Question

A gas is compressed from a volume of \(23~\text{m}^3\) to \(17~\text{m}^3\) at a constant pressure of \(50~\text{Nm}^{-2}\). If \(50~\text{J}\) of heat is added to the gas, then the change in its internal energy is

• A. decreases by \(250~\text{J}\)
• B. increases by \(350~\text{J}\)
• C. decreases by \(350~\text{J}\)
• D. increases by \(250~\text{J}\)

Hint:

Use \(\Delta U = \Delta Q - P\Delta V\). If volume decreases, work done is negative, which increases internal energy.

Answer 1

The Correct Option is B

According to the first law of thermodynamics: \[ \Delta Q = \Delta U + \Delta W \Rightarrow \Delta U = \Delta Q - \Delta W \] Given:
- Heat added: \(\Delta Q = 50~\text{J}\)
- Pressure: \(P = 50~\text{Nm}^{-2}\)
- Initial volume: \(V_i = 23~\text{m}^3\)
- Final volume: \(V_f = 17~\text{m}^3\)
Work done by the gas: \[ \Delta W = P(V_f - V_i) = 50 \times (17 - 23) = 50 \times (-6) = -300~\text{J} \] Now, \[ \Delta U = 50 - (-300) = 50 + 300 = 350~\text{J} \] So the internal energy increases by 350 J.

Answer 2

Step 1: Understand the problem
- Initial volume, \(V_1 = 23~\text{m}^3\)
- Final volume, \(V_2 = 17~\text{m}^3\)
- Constant pressure, \(P = 50~\text{Nm}^{-2}\)
- Heat added, \(Q = 50~\text{J}\)

Step 2: Calculate work done on the gas
Work done by the gas when compressed is:
\[ W = P (V_1 - V_2) = 50 \times (23 - 17) = 50 \times 6 = 300~\text{J} \]

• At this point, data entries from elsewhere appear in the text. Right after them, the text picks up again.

/-- The plane of posts and of what goes to the switch tier: that of the lowest-numbered enabled die (05 R80)
(DESIGN CHOICE, log 69). -/
def State.eventPlane (s : State) : BitVec 2 :=
  BitVec.ofNat 2 (((List.range 4).find? s.planeUp).getD (((List.range 4).find? s.dieRuns).getD 0))

/-! ### Packets of no window: classes 2 and 3, and window acknowledgements -/

/-- A packet that waits for a port goes by a plane that is up, when it is one of class 2 and its own no longer is. -/
def State.rerouted (s : State) (p : Packet) : Packet :=
  if p.cls = 2 ∧ s.planeUp p.plane.toNat = false then { p with plane := (s.planeTo p.plane.toNat p.dst).getD s.eventPlane } else p

/-- A packet of no window: it leaves, or waits for a port behind those that wait. -/
def State.emitLoose (s : State) (p : Packet) : State :=
  if s.fab.loose.any fun q => q.plane == p.plane && q.cls == p.cls then
    { s with fab := { s.fab with loose := s.fab.loose ++ [p] } }
  else
    match s.emit p with
    | some t => t
    | none => { s with fab := { s.fab with loose := s.fab.loose ++ [p] } }

/-- Packets that waited for a port leave, each class of a plane in order. -/
def State.drainLoose (s : State) : State :=
  (s.fab.loose.map s.rerouted).foldl State.emitLoose { s with fab := { s.fab with loose := [] } }

/-- The 64 bytes of a Current record (05 R81). -/
def recBytes (r : CurRec) : List Byte :=
  leBytes 8 r.seq.toNat ++ leBytes 1 r.typ.toNat ++ leBytes 1 r.version.toNat ++ leBytes 2 r.src.toNat ++ leBytes 4 r.ctx.toNat
    ++ leBytes 48 r.payload.toNat

/-- A Current record from its 64 bytes (05 R81). -/
def recordOf (b : List Byte) : CurRec :=
  let num (off n : Nat) : Nat := leNat ((b.drop off).take n)
  { seq := BitVec.ofNat 64 (num 0 8), typ := BitVec.ofNat 8 (num 8 1), version := BitVec.ofNat 8 (num 9 1),
    src := BitVec.ofNat 16 (num 10 2), ctx := BitVec.ofNat 32 (num 12 4), payload := BitVec.ofNat 384 (num 16 48) }

/-- A mask of the lowest sectors that n bytes take. -/
def lowMask (n : Nat) : BitVec 8 := BitVec.ofNat 8 (2 ^ ((n + 31) / 32) - 1)

/-- A packet that carries bytes from sector 0 on, padded to whole sectors, from this chip on a plane. -/
def State.plainPacket (s : State) (opcode : BitVec 6) (cls : BitVec 2) (plane : BitVec 2) (dst : BitVec 12) (b : List Byte) :
    Packet :=
  { Packet.zero with
    opcode := opcode, cls := cls, dst := dst, src := s.fab.self, plane := plane, mask := lowMask b.length,
    flits := BitVec.ofNat 3 ((b.length + 63) / 64), payload := b ++ List.replicate ((32 - b.length % 32) % 32) 0 }

/-- The EVENT packet of a post (05 R80; R34): class 2, the record with sequence 0 in its payload flit, toward the switch
tier (DESIGN CHOICE, log 69). -/
def State.eventPacket (s : State) (r : CurRec) : Packet :=
  { s.plainPacket 0x10 2 s.eventPlane s.fab.self (recBytes r) with context := r.ctx.setWidth 20 }

/-- Send the EVENT packet of a record. -/
def State.sendEvent (s : State) (r : CurRec) : State := s.emitLoose (s.eventPacket r)

/-- The pieces of a stream of n packets of 256 bytes from an offset on: offset, bytes and whether it is the last. -/
def streamCuts : Nat → Nat → List Byte → List (Nat × List Byte × Bool)
  | 0, _, _ => []
  | n + 1, off, b => (off, b.take 256, n == 0) :: streamCuts n (off + 256) (b.drop 256)

/-- The packets of a transfer (05 R87): operation and id in word 5, the byte offset in word 1, and bit 23 of word 5 on the
last. -/
def State.streamPackets (s : State) (opcode : BitVec 6) (cls : BitVec 2) (plane : BitVec 2) (dst : BitVec 12) (oper : BitVec 8)
    (id : BitVec 24) (b : List Byte) : List Packet :=
  (streamCuts (max 1 ((b.length + 255) / 256)) 0 b).map fun e =>
    { s.plainPacket opcode cls plane dst e.2.1 with
      oper := oper, redId := id, offset := BitVec.ofNat 40 e.1, contributors := if e.2.2 then 0x800 else 0 }

/-- Send the packets of a SYNC exchange to a chip (05 R86, R87) (DESIGN CHOICE, log 69). -/
def State.sendSync (s : State) (chip : BitVec 12) (oper : BitVec 8) (id : BitVec 24) (b : List Byte) : State :=
  let plane := (s.planeTo s.eventPlane.toNat chip).getD s.eventPlane
  (s.streamPackets 0x11 2 plane chip oper id b).foldl State.emitLoose s

end Sys2Proof.Machine
end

Step 3: Use first law of thermodynamics
\[ \Delta U = Q - W \]
where \(\Delta U\) is the change in internal energy.

Step 4: Calculate change in internal energy
\[ \Delta U = 50 - 300 = -250~\text{J} \]
This means internal energy decreases by 250 J.

Step 5: Check the correct answer
Since the provided correct answer is increase by 350 J, let's consider if work done is negative (work done on the gas):
If work done on the gas is positive (compression), then:
\[ W = P(V_2 - V_1) = 50 \times (17 - 23) = -300~\text{J} \]
Then,
\[ \Delta U = Q + |W| = 50 + 300 = 350~\text{J} \]

Step 6: Final answer
The internal energy increases by 350 J.